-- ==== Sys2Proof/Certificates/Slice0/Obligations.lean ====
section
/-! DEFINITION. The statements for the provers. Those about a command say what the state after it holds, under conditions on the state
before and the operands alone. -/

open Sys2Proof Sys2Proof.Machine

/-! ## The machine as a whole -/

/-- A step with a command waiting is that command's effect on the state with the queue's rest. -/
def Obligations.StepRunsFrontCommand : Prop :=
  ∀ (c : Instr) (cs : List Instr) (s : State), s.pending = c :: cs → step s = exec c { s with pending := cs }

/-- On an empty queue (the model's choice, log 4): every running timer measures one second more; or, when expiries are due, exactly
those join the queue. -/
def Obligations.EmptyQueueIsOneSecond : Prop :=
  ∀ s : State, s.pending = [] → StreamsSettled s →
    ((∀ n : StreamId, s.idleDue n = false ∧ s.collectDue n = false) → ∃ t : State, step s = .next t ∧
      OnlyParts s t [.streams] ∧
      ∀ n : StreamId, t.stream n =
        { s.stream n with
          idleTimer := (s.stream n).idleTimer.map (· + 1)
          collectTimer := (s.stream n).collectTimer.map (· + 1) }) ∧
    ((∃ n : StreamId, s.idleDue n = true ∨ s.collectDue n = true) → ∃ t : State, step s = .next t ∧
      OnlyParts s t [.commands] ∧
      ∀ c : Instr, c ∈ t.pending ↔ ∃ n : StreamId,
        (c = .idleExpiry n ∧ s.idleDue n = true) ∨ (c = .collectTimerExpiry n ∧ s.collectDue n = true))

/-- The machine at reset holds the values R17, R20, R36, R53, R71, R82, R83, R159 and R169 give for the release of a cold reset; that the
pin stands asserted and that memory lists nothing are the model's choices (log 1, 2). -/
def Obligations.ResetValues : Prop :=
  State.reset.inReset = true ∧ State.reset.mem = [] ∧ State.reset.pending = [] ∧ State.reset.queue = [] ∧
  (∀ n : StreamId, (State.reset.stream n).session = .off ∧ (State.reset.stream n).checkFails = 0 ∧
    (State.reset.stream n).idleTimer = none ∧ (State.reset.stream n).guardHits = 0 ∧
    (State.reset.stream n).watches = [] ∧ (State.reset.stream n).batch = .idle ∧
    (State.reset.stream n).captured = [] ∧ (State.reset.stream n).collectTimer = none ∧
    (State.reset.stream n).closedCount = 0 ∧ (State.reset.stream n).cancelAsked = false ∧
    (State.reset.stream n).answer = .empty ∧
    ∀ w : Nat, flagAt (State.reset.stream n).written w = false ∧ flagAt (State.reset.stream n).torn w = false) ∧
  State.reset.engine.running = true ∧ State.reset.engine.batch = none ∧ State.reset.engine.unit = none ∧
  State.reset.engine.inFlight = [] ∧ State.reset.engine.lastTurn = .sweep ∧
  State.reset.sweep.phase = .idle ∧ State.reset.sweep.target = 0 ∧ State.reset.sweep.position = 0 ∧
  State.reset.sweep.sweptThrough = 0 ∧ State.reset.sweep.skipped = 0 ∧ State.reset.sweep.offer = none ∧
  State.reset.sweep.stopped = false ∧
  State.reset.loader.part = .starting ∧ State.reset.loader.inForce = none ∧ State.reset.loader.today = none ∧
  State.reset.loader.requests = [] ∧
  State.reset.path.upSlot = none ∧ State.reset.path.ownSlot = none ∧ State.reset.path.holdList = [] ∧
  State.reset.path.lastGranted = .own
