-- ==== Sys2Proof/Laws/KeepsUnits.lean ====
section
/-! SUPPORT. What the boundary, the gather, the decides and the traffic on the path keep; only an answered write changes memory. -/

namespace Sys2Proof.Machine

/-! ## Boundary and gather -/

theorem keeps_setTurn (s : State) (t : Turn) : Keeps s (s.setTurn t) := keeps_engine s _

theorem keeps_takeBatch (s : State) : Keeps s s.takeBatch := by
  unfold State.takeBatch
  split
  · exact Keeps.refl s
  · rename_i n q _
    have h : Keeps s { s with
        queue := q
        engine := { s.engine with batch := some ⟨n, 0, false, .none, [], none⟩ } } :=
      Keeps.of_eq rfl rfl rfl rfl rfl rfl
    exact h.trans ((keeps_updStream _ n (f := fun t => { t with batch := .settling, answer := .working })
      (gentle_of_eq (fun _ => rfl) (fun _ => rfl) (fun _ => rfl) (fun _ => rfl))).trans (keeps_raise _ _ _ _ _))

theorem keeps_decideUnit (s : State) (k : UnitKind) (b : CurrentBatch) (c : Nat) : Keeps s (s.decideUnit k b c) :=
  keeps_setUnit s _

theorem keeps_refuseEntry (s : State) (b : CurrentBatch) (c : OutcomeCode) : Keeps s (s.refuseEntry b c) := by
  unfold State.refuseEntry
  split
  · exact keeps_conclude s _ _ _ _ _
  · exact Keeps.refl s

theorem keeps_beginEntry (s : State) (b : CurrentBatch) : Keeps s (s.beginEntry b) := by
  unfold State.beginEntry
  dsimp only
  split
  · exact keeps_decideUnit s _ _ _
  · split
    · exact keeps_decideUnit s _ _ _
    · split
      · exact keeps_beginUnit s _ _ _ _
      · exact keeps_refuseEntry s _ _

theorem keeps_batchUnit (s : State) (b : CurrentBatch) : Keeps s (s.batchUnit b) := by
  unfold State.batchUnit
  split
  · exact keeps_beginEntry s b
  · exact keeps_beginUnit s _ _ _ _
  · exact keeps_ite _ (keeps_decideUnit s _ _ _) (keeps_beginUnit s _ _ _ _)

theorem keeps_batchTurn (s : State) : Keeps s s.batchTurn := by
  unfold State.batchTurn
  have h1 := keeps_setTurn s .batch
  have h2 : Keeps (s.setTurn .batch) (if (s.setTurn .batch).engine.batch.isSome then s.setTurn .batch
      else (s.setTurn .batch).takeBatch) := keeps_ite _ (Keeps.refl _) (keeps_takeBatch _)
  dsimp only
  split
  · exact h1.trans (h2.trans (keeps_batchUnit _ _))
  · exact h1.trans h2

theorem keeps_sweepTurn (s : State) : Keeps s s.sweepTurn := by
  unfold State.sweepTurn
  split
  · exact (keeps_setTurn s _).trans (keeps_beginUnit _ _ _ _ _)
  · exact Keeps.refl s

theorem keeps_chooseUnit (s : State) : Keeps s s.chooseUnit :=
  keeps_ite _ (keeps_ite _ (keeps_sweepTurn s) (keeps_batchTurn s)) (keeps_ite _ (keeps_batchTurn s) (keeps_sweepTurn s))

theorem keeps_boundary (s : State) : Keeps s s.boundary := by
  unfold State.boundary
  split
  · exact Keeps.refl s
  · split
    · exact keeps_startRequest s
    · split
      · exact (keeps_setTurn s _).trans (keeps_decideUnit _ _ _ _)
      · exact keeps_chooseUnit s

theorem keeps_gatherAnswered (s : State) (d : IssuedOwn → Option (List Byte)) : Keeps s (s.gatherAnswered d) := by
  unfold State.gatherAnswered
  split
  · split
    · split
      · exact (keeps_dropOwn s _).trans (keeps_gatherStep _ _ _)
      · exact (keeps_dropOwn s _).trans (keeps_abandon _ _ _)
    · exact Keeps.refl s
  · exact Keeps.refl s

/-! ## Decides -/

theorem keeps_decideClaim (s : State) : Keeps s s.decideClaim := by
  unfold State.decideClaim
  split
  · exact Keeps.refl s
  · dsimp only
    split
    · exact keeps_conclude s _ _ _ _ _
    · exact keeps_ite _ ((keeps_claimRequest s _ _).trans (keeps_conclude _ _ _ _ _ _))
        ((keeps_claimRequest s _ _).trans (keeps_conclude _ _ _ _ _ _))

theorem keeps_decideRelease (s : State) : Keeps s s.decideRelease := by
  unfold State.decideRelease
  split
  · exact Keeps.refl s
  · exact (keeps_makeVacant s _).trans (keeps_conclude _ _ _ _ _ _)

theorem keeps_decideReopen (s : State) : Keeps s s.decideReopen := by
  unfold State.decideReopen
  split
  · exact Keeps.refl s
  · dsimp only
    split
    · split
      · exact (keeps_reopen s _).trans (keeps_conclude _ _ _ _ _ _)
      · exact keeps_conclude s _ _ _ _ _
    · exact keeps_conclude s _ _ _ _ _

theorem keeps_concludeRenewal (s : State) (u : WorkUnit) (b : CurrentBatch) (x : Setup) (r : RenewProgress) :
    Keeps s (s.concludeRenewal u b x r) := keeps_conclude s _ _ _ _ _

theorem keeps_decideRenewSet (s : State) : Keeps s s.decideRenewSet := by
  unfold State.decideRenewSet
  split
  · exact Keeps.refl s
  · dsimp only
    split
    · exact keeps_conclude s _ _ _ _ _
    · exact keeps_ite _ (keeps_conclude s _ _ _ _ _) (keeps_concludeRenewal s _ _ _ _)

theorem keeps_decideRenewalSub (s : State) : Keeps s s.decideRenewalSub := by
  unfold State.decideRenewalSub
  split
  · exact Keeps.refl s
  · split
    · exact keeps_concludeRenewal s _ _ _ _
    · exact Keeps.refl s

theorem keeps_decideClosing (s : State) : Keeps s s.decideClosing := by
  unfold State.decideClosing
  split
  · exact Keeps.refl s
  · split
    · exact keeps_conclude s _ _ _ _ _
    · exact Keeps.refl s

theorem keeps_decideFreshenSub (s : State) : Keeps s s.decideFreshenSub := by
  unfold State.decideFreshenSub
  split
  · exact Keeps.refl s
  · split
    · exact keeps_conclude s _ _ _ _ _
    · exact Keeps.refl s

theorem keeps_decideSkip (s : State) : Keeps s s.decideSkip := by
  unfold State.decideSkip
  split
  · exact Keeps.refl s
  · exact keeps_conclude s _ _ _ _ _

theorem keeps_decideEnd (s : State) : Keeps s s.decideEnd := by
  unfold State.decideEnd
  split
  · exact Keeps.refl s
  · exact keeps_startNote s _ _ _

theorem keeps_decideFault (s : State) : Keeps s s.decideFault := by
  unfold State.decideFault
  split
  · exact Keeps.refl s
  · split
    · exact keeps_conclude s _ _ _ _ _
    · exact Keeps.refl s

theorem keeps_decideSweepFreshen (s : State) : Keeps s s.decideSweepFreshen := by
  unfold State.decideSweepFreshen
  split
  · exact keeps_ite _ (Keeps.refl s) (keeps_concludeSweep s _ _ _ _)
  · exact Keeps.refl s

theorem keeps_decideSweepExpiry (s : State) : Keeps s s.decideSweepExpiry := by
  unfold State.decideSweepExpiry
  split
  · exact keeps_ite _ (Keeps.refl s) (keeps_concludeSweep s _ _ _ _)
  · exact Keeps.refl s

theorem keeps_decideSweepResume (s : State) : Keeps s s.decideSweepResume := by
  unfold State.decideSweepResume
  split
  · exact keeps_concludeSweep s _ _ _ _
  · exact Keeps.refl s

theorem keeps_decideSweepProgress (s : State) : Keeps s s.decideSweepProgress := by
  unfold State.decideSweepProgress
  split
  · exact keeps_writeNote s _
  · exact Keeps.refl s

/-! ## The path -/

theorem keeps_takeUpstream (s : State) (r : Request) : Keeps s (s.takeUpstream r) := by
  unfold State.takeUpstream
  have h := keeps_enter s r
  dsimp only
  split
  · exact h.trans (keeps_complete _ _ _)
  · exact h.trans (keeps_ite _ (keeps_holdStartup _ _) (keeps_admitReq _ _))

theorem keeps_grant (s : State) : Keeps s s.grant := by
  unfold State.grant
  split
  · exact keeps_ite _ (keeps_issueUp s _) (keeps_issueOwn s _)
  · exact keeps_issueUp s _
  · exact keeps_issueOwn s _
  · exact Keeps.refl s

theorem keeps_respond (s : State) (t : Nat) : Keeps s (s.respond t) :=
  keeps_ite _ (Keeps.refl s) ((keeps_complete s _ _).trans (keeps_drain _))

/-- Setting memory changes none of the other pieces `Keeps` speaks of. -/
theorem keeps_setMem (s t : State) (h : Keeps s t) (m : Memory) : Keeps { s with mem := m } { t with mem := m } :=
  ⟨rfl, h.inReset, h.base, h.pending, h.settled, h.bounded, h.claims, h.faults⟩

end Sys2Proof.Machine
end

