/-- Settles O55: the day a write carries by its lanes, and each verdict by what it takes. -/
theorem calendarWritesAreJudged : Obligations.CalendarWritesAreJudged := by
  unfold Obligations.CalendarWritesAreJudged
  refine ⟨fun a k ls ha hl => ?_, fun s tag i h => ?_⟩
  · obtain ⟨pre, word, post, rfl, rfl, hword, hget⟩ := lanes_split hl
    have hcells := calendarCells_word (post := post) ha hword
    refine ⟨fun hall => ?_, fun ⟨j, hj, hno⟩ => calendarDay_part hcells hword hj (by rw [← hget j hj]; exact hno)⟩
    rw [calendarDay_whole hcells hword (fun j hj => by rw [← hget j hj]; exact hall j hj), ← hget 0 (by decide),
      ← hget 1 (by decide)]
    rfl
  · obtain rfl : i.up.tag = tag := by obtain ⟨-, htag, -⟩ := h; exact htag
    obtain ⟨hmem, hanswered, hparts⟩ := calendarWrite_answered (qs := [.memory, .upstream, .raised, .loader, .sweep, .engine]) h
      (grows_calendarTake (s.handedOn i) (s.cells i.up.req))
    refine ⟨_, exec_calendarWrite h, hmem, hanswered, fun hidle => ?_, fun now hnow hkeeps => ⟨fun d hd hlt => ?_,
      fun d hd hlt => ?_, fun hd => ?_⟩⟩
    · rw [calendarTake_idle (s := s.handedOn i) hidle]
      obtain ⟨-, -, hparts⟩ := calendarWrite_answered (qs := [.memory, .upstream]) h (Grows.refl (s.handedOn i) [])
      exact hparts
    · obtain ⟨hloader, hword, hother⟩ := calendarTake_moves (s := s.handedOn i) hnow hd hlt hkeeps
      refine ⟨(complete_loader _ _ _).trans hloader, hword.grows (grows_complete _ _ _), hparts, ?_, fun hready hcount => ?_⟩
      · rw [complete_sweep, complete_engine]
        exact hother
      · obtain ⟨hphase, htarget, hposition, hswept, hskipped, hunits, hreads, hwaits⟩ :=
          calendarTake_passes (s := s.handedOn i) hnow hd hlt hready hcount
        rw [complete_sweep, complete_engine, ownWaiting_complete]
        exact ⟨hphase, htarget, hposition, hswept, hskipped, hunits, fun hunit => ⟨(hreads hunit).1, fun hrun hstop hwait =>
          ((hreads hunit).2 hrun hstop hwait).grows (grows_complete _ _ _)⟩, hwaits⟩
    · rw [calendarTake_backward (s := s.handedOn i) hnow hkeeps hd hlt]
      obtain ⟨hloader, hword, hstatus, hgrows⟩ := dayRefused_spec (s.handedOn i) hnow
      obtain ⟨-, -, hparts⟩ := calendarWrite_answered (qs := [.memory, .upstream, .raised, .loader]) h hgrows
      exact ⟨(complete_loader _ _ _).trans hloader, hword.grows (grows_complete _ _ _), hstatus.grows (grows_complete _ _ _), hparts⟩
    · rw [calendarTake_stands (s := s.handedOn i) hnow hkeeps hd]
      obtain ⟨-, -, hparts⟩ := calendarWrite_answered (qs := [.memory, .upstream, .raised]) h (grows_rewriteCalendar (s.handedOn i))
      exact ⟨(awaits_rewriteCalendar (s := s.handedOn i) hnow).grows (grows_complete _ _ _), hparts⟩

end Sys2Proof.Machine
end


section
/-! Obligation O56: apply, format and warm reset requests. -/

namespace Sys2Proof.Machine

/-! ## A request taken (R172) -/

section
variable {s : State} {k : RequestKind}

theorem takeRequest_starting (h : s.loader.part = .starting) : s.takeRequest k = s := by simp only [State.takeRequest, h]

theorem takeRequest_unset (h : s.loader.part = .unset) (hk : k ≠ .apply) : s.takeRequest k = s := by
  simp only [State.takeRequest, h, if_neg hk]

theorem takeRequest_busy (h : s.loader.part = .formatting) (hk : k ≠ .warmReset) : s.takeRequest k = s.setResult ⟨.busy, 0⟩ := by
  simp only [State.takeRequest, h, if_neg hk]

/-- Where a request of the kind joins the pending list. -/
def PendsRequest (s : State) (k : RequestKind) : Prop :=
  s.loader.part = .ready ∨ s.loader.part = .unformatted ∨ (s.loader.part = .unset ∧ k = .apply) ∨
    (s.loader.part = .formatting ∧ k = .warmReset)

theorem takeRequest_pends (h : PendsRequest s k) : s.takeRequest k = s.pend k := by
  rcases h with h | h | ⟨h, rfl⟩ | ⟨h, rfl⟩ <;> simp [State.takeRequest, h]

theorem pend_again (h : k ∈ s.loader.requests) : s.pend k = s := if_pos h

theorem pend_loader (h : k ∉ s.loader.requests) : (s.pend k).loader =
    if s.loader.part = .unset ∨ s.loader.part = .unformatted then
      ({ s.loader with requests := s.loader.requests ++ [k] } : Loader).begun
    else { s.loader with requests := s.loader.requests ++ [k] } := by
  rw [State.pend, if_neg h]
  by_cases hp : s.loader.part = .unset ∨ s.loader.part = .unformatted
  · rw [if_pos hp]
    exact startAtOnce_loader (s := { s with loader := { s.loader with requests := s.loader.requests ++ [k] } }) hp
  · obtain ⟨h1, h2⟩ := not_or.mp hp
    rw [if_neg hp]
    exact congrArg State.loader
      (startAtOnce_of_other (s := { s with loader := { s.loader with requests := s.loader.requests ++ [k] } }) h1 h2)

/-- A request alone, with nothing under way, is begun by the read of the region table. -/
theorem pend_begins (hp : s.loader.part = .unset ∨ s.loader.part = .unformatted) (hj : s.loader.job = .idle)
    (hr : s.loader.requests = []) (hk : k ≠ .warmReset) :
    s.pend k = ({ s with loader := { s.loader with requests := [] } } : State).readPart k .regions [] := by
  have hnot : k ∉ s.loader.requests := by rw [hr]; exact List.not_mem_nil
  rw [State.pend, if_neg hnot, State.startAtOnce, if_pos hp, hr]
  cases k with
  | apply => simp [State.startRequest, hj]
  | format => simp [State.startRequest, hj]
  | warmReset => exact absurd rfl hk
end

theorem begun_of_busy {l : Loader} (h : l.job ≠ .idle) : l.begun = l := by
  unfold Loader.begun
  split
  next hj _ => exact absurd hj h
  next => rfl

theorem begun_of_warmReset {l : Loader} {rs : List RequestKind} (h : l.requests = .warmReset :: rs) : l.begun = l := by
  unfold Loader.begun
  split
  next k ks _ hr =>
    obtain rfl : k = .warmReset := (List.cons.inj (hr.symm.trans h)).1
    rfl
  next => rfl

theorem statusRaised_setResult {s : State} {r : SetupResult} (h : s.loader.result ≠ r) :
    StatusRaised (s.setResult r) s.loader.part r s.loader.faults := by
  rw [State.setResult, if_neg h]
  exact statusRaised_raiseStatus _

------------------------------------------------

A single number is the answer: the count of lines above that include the string "hreads".

3